Pointing out that bananas are consumed in 98 percent of U.S. households and are important to the "economies of many developing Latin American nations," Moore said, "the banana's continued image in the minds of the consumer as a healthful and nutritious product is critically important to the industry's continued ability to be held in such high regard by the public and to discharge its reponsibilities to its Latin American hosts" ...

Christensen replied Sept. 9 that "considerations of taste made it desirable to use a prop instead of the human anatomy to demonstrate proper use of a condom ... the decision to use a banana for this purpose is the type of editorial decision that the producer is uniquely qualified to make based on a broad range of aesthetic and journalistic considerations ... PBS believes that the choice was an appropriate one, and that it will not result in any damage to your industry" ...

Moore last week notified PBS that "the industry intends to hold PBS strictly responsible for any and all damages sustained through the arbitrary, capricious and totally unnecessary display of bananas in the form intended; and reserves the right to take whatever legal remedies available in remedy thereof" ...

A spokesman for Channel 26 yesterday said the hour-long special is hosted by Ron Reagan, salsa star Rube'n Blades and Beverly Johnson. Blades conducts the demonstration during the telecast but, in effect, "apologizes" for using the banana as a prop ...

Moore also had protested WETA's decision to forbid his request to view the film in advance. WETA cited PBS rules against allowing advance screenings by third parties who, Christensen explained to Moore, are "interested in influencing program content" ...

Also in the News

CBS News president Howard Stringer yesterday announced that Kathleen Sullivan had been named co-host of the new morning broadcast, which will premiere Monday, Nov. 30 ...

Sullivan joins CBS after five years with ABC News.
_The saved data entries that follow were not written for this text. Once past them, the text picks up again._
@[simp] theorem answerSpdm_now : (answerSpdm x a s).now = s.now :=
  answerSpdm_within ⟨rfl⟩ (Within.refl [.sec] _) .now (by decide)
@[simp] theorem answerSpdm_freeDrawn : (answerSpdm x a s).freeDrawn = s.freeDrawn :=
  answerSpdm_within ⟨rfl⟩ (Within.refl [.sec] _) .free (by decide)
@[simp] theorem answerSpdm_counters : (answerSpdm x a s).counters = s.counters :=
  answerSpdm_within ⟨rfl⟩ (Within.refl [.sec] _) .counters (by decide)
@[simp] theorem answerSpdm_dict : (answerSpdm x a s).dict = s.dict :=
  answerSpdm_within ⟨rfl⟩ (Within.refl [.sec] _) .dict (by decide)
@[simp] theorem answerSpdm_om : (answerSpdm x a s).om = s.om :=
  answerSpdm_within ⟨rfl⟩ (Within.refl [.sec] _) .om (by decide)
@[simp] theorem answerSpdm_frame : (answerSpdm x a s).frame = s.frame :=
  answerSpdm_within ⟨rfl⟩ (Within.refl [.sec] _) .frame (by decide)
@[simp] theorem answerSpdm_start : (answerSpdm x a s).start = s.start :=
  answerSpdm_within ⟨rfl⟩ (Within.refl [.sec] _) .start (by decide)
@[simp] theorem answerSpdm_spad : (answerSpdm x a s).spad = s.spad :=
  answerSpdm_within ⟨rfl⟩ (Within.refl [.sec] _) .spad (by decide)
@[simp] theorem answerSpdm_arith : (answerSpdm x a s).arith = s.arith :=
  answerSpdm_within ⟨rfl⟩ (Within.refl [.sec] _) .arith (by decide)
@[simp] theorem answerSpdm_parts : (answerSpdm x a s).parts = s.parts :=
  answerSpdm_within ⟨rfl⟩ (Within.refl [.sec] _) .parts (by decide)
@[simp] theorem answerSpdm_dma : (answerSpdm x a s).dma = s.dma :=
  answerSpdm_within ⟨rfl⟩ (Within.refl [.sec] _) .dma (by decide)
@[simp] theorem answerSpdm_dram : (answerSpdm x a s).dram = s.dram :=
  answerSpdm_within ⟨rfl⟩ (Within.refl [.sec] _) .dram (by decide)
@[simp] theorem answerSpdm_clk : (answerSpdm x a s).clk = s.clk :=
  answerSpdm_within ⟨rfl⟩ (Within.refl [.sec] _) .clk (by decide)
@[simp] theorem answerSpdm_host : (answerSpdm x a s).host = s.host :=
  answerSpdm_within ⟨rfl⟩ (Within.refl [.sec] _) .host (by decide)
@[simp] theorem answerSpdm_pho : (answerSpdm x a s).pho = s.pho :=
  answerSpdm_within ⟨rfl⟩ (Within.refl [.sec] _) .pho (by decide)
@[simp] theorem answerSpdm_sums : (answerSpdm x a s).sums = s.sums :=
  answerSpdm_within ⟨rfl⟩ (Within.refl [.sec] _) .sums (by decide)
@[simp] theorem answerSpdm_lanes : (answerSpdm x a s).lanes = s.lanes :=
  answerSpdm_within ⟨rfl⟩ (Within.refl [.sec] _) .lanes (by decide)
@[simp] theorem answerSpdm_las : (answerSpdm x a s).las = s.las :=
  answerSpdm_within ⟨rfl⟩ (Within.refl [.sec] _) .las (by decide)
@[simp] theorem answerSpdm_ver : (answerSpdm x a s).ver = s.ver :=
  answerSpdm_within ⟨rfl⟩ (Within.refl [.sec] _) .ver (by decide)
@[simp] theorem answerSpdm_fab : (answerSpdm x a s).fab = s.fab :=
  answerSpdm_within ⟨rfl⟩ (Within.refl [.sec] _) .fab (by decide)
@[simp] theorem answerSpdm_pow : (answerSpdm x a s).pow = s.pow :=
  answerSpdm_within ⟨rfl⟩ (Within.refl [.sec] _) .pow (by decide)
@[simp] theorem answerSpdm_twin : (answerSpdm x a s).twin = s.twin :=
  answerSpdm_within ⟨rfl⟩ (Within.refl [.sec] _) .twin (by decide)
@[simp] theorem answerSpdm_pending : (answerSpdm x a s).pending = s.pending :=
  answerSpdm_within ⟨rfl⟩ (Within.refl [.sec] _) .queue (by decide)
@[simp] theorem answerSpdm_hen : (answerSpdm x a s).hen = s.hen :=
  Within.hen_eq (answerSpdm_within ⟨rfl⟩ (Within.refl [.sec] _)) (by decide) (by decide)

end

section
variable {id : BitVec 32} {f : SpdmSession → SpdmSession} {s : State}

@[simp] theorem changeSession_now : (changeSession id f s).now = s.now :=
  changeSession_within ⟨rfl⟩ (Within.refl [.sec] _) .now (by decide)
@[simp] theorem changeSession_freeDrawn : (changeSession id f s).freeDrawn = s.freeDrawn :=
  changeSession_within ⟨rfl⟩ (Within.refl [.sec] _) .free (by decide)
@[simp] theorem changeSession_counters : (changeSession id f s).counters = s.counters :=
  changeSession_within ⟨rfl⟩ (Within.refl [.sec] _) .counters (by decide)
@[simp] theorem changeSession_dict : (changeSession id f s).dict = s.dict :=
  changeSession_within ⟨rfl⟩ (Within.refl [.sec] _) .dict (by decide)
@[simp] theorem changeSession_om : (changeSession id f s).om = s.om :=
  changeSession_within ⟨rfl⟩ (Within.refl [.sec] _) .om (by decide)
@[simp] theorem changeSession_frame : (changeSession id f s).frame = s.frame :=
  changeSession_within ⟨rfl⟩ (Within.refl [.sec] _) .frame (by decide)
@[simp] theorem changeSession_start : (changeSession id f s).start = s.start :=
  changeSession_within ⟨rfl⟩ (Within.refl [.sec] _) .start (by decide)
@[simp] theorem changeSession_spad : (changeSession id f s).spad = s.spad :=
  changeSession_within ⟨rfl⟩ (Within.refl [.sec] _) .spad (by decide)
@[simp] theorem changeSession_arith : (changeSession id f s).arith = s.arith :=
  changeSession_within ⟨rfl⟩ (Within.refl [.sec] _) .arith (by decide)
@[simp] theorem changeSession_parts : (changeSession id f s).parts = s.parts :=
  changeSession_within ⟨rfl⟩ (Within.refl [.sec] _) .parts (by decide)
@[simp] theorem changeSession_dma : (changeSession id f s).dma = s.dma :=
  changeSession_within ⟨rfl⟩ (Within.refl [.sec] _) .dma (by decide)
@[simp] theorem changeSession_dram : (changeSession id f s).dram = s.dram :=
  changeSession_within ⟨rfl⟩ (Within.refl [.sec] _) .dram (by decide)
@[simp] theorem changeSession_clk : (changeSession id f s).clk = s.clk :=
  changeSession_within ⟨rfl⟩ (Within.refl [.sec] _) .clk (by decide)
@[simp] theorem changeSession_host : (changeSession id f s).host = s.host :=
  changeSession_within ⟨rfl⟩ (Within.refl [.sec] _) .host (by decide)
@[simp] theorem changeSession_pho : (changeSession id f s).pho = s.pho :=
  changeSession_within ⟨rfl⟩ (Within.refl [.sec] _) .pho (by decide)
@[simp] theorem changeSession_sums : (changeSession id f s).sums = s.sums :=
  changeSession_within ⟨rfl⟩ (Within.refl [.sec] _) .sums (by decide)
@[simp] theorem changeSession_lanes : (changeSession id f s).lanes = s.lanes :=
  changeSession_within ⟨rfl⟩ (Within.refl [.sec] _) .lanes (by decide)
@[simp] theorem changeSession_las : (changeSession id f s).las = s.las :=
  changeSession_within ⟨rfl⟩ (Within.refl [.sec] _) .las (by decide)
@[simp] theorem changeSession_ver : (changeSession id f s).ver = s.ver :=
  changeSession_within ⟨rfl⟩ (Within.refl [.sec] _) .ver (by decide)
@[simp] theorem changeSession_fab : (changeSession id f s).fab = s.fab :=
  changeSession_within ⟨rfl⟩ (Within.refl [.sec] _) .fab (by decide)
@[simp] theorem changeSession_pow : (changeSession id f s).pow = s.pow :=
  changeSession_within ⟨rfl⟩ (Within.refl [.sec] _) .pow (by decide)
@[simp] theorem changeSession_twin : (changeSession id f s).twin = s.twin :=
  changeSession_within ⟨rfl⟩ (Within.refl [.sec] _) .twin (by decide)
@[simp] theorem changeSession_pending : (changeSession id f s).pending = s.pending :=
  changeSession_within ⟨rfl⟩ (Within.refl [.sec] _) .queue (by decide)
@[simp] theorem changeSession_hen : (changeSession id f s).hen = s.hen :=
  Within.hen_eq (changeSession_within ⟨rfl⟩ (Within.refl [.sec] _)) (by decide) (by decide)

end

section
variable {a : TlpAnswer} {s : State}

@[simp] theorem answerHost_now : (answerHost a s).now = s.now :=
  answerHost_within ⟨rfl⟩ (Within.refl [.host] _) .now (by decide)
@[simp] theorem answerHost_freeDrawn : (answerHost a s).freeDrawn = s.freeDrawn :=
  answerHost_within ⟨rfl⟩ (Within.refl [.host] _) .free (by decide)
@[simp] theorem answerHost_counters : (answerHost a s).counters = s.counters :=
  answerHost_within ⟨rfl⟩ (Within.refl [.host] _) .counters (by decide)
@[simp] theorem answerHost_dict : (answerHost a s).dict = s.dict :=
  answerHost_within ⟨rfl⟩ (Within.refl [.host] _) .dict (by decide)
@[simp] theorem answerHost_om : (answerHost a s).om = s.om :=
  answerHost_within ⟨rfl⟩ (Within.refl [.host] _) .om (by decide)
@[simp] theorem answerHost_frame : (answerHost a s).frame = s.frame :=
  answerHost_within ⟨rfl⟩ (Within.refl [.host] _) .frame (by decide)
@[simp] theorem answerHost_start : (answerHost a s).start = s.start :=
  answerHost_within ⟨rfl⟩ (Within.refl [.host] _) .start (by decide)
@[simp] theorem answerHost_spad : (answerHost a s).spad = s.spad :=
  answerHost_within ⟨rfl⟩ (Within.refl [.host] _) .spad (by decide)
@[simp] theorem answerHost_arith : (answerHost a s).arith = s.arith :=
  answerHost_within ⟨rfl⟩ (Within.refl [.host] _) .arith (by decide)
@[simp] theorem answerHost_parts : (answerHost a s).parts = s.parts :=
  answerHost_within ⟨rfl⟩ (Within.refl [.host] _) .parts (by decide)
@[simp] theorem answerHost_dma : (answerHost a s).dma = s.dma :=
  answerHost_within ⟨rfl⟩ (Within.refl [.host] _) .dma (by decide)
@[simp] theorem answerHost_dram : (answerHost a s).dram = s.dram :=
  answerHost_within ⟨rfl⟩ (Within.refl [.host] _) .dram (by decide)
@[simp] theorem answerHost_clk : (answerHost a s).clk = s.clk :=
  answerHost_within ⟨rfl⟩ (Within.refl [.host] _) .clk (by decide)
@[simp] theorem answerHost_pho : (answerHost a s).pho = s.pho :=
  answerHost_within ⟨rfl⟩ (Within.refl [.host] _) .pho (by decide)
@[simp] theorem answerHost_sums : (answerHost a s).sums = s.sums :=
  answerHost_within ⟨rfl⟩ (Within.refl [.host] _) .sums (by decide)
@[simp] theorem answerHost_lanes : (answerHost a s).lanes = s.lanes :=
  answerHost_within ⟨rfl⟩ (Within.refl [.host] _) .lanes (by decide)
@[simp] theorem answerHost_las : (answerHost a s).las = s.las :=
  answerHost_within ⟨rfl⟩ (Within.refl [.host] _) .las (by decide)
@[simp] theorem answerHost_ver : (answerHost a s).ver = s.ver :=
  answerHost_within ⟨rfl⟩ (Within.refl [.host] _) .ver (by decide)
@[simp] theorem answerHost_fab : (answerHost a s).fab = s.fab :=
  answerHost_within ⟨rfl⟩ (Within.refl [.host] _) .fab (by decide)
@[simp] theorem answerHost_pow : (answerHost a s).pow = s.pow :=
  answerHost_within ⟨rfl⟩ (Within.refl [.host] _) .pow (by decide)
@[simp] theorem answerHost_sec : (answerHost a s).sec = s.sec :=
  answerHost_within ⟨rfl⟩ (Within.refl [.host] _) .sec (by decide)
@[simp] theorem answerHost_twin : (answerHost a s).twin = s.twin :=
  answerHost_within ⟨rfl⟩ (Within.refl [.host] _) .twin (by decide)
@[simp] theorem answerHost_pending : (answerHost a s).pending = s.pending :=
  answerHost_within ⟨rfl⟩ (Within.refl [.host] _) .queue (by decide)
@[simp] theorem answerHost_hen : (answerHost a s).hen = s.hen :=
  Within.hen_eq (answerHost_within ⟨rfl⟩ (Within.refl [.host] _)) (by decide) (by decide)

end

section
variable {key : Nat} {f : Transfer → Transfer} {s : State}

@[simp] theorem changeTransfer_now : (changeTransfer key f s).now = s.now :=
  changeTransfer_within ⟨rfl⟩ (Within.refl [.om] _) .now (by decide)
@[simp] theorem changeTransfer_freeDrawn : (changeTransfer key f s).freeDrawn = s.freeDrawn :=
  changeTransfer_within ⟨rfl⟩ (Within.refl [.om] _) .free (by decide)
@[simp] theorem changeTransfer_counters : (changeTransfer key f s).counters = s.counters :=
  changeTransfer_within ⟨rfl⟩ (Within.refl [.om] _) .counters (by decide)
@[simp] theorem changeTransfer_dict : (changeTransfer key f s).dict = s.dict :=
  changeTransfer_within ⟨rfl⟩ (Within.refl [.om] _) .dict (by decide)
@[simp] theorem changeTransfer_frame : (changeTransfer key f s).frame = s.frame :=
  changeTransfer_within ⟨rfl⟩ (Within.refl [.om] _) .frame (by decide)
@[simp] theorem changeTransfer_start : (changeTransfer key f s).start = s.start :=
  changeTransfer_within ⟨rfl⟩ (Within.refl [.om] _) .start (by decide)
@[simp] theorem changeTransfer_spad : (changeTransfer key f s).spad = s.spad :=
  changeTransfer_within ⟨rfl⟩ (Within.refl [.om] _) .spad (by decide)
@[simp] theorem changeTransfer_arith : (changeTransfer key f s).arith = s.arith :=
  changeTransfer_within ⟨rfl⟩ (Within.refl [.om] _) .arith (by decide)
@[simp] theorem changeTransfer_parts : (changeTransfer key f s).parts = s.parts :=
  changeTransfer_within ⟨rfl⟩ (Within.refl [.om] _) .parts (by decide)
@[simp] theorem changeTransfer_dma : (changeTransfer key f s).dma = s.dma :=
  changeTransfer_within ⟨rfl⟩ (Within.refl [.om] _) .dma (by decide)
@[simp] theorem changeTransfer_dram : (changeTransfer key f s).dram = s.dram :=
  changeTransfer_within ⟨rfl⟩ (Within.refl [.om] _) .dram (by decide)
@[simp] theorem changeTransfer_clk : (changeTransfer key f s).clk = s.clk :=
  changeTransfer_within ⟨rfl⟩ (Within.refl [.om] _) .clk (by decide)
@[simp] theorem changeTransfer_host : (changeTransfer key f s).host = s.host :=
  changeTransfer_within ⟨rfl⟩ (Within.refl [.om] _) .host (by decide)
@[simp] theorem changeTransfer_pho : (changeTransfer key f s).pho = s.pho :=
  changeTransfer_within ⟨rfl⟩ (Within.refl [.om] _) .pho (by decide)
@[simp] theorem changeTransfer_sums : (changeTransfer key f s).sums = s.sums :=
  changeTransfer_within ⟨rfl⟩ (Within.refl [.om] _) .sums (by decide)
@[simp] theorem changeTransfer_lanes : (changeTransfer key f s).lanes = s.lanes :=
  changeTransfer_within ⟨rfl⟩ (Within.refl [.om] _) .lanes (by decide)
@[simp] theorem changeTransfer_las : (changeTransfer key f s).las = s.las :=
  changeTransfer_within ⟨rfl⟩ (Within.refl [.om] _) .las (by decide)
@[simp] theorem changeTransfer_ver : (changeTransfer key f s).ver = s.ver :=
  changeTransfer_within ⟨rfl⟩ (Within.refl [.om] _) .ver (by decide)
@[simp] theorem changeTransfer_fab : (changeTransfer key f s).fab = s.fab :=
  changeTransfer_within ⟨rfl⟩ (Within.refl [.om] _) .fab (by decide)
@[simp] theorem changeTransfer_pow : (changeTransfer key f s).pow = s.pow :=
  changeTransfer_within ⟨rfl⟩ (Within.refl [.om] _) .pow (by decide)
@[simp] theorem changeTransfer_sec : (changeTransfer key f s).sec = s.sec :=
  changeTransfer_within ⟨rfl⟩ (Within.refl [.om] _) .sec (by decide)
@[simp] theorem changeTransfer_twin : (changeTransfer key f s).twin = s.twin :=
  changeTransfer_within ⟨rfl⟩ (Within.refl [.om] _) .twin (by decide)
@[simp] theorem changeTransfer_pending : (changeTransfer key f s).pending = s.pending :=
  changeTransfer_within ⟨rfl⟩ (Within.refl [.om] _) .queue (by decide)
@[simp] theorem changeTransfer_hen : (changeTransfer key f s).hen = s.hen :=
  Within.hen_eq (changeTransfer_within ⟨rfl⟩ (Within.refl [.om] _)) (by decide) (by decide)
Most recently, she has substituted for Joan Lunden on the ABC Entertainment program "Good Morning America," a stint that ends tomorrow as Lunden returns from maternity leave ...

Stringer declined to discuss details of Sullivan's new three-year contract beyond denying reports that it includes a specific proviso that she will join the short line of substitutes for Dan Rather when he takes time off from "CBS Evening News" -- an assignment now split among Bob Schieffer, Charles Kuralt and Diane Sawyer ...

Sullivan is a loss for ABC News, where in recent years she has had a role on "World News This Morning," "World News Saturday" and, since January, her own "The Health Show" ...

ABC News president Roone Arledge did not want to lose her but the News division currently has no added opportunities for her. And ABC Entertainment, hoping to keep Lunden on GMA, would make no promises regarding a future role on that program, which might have kept her with the network ...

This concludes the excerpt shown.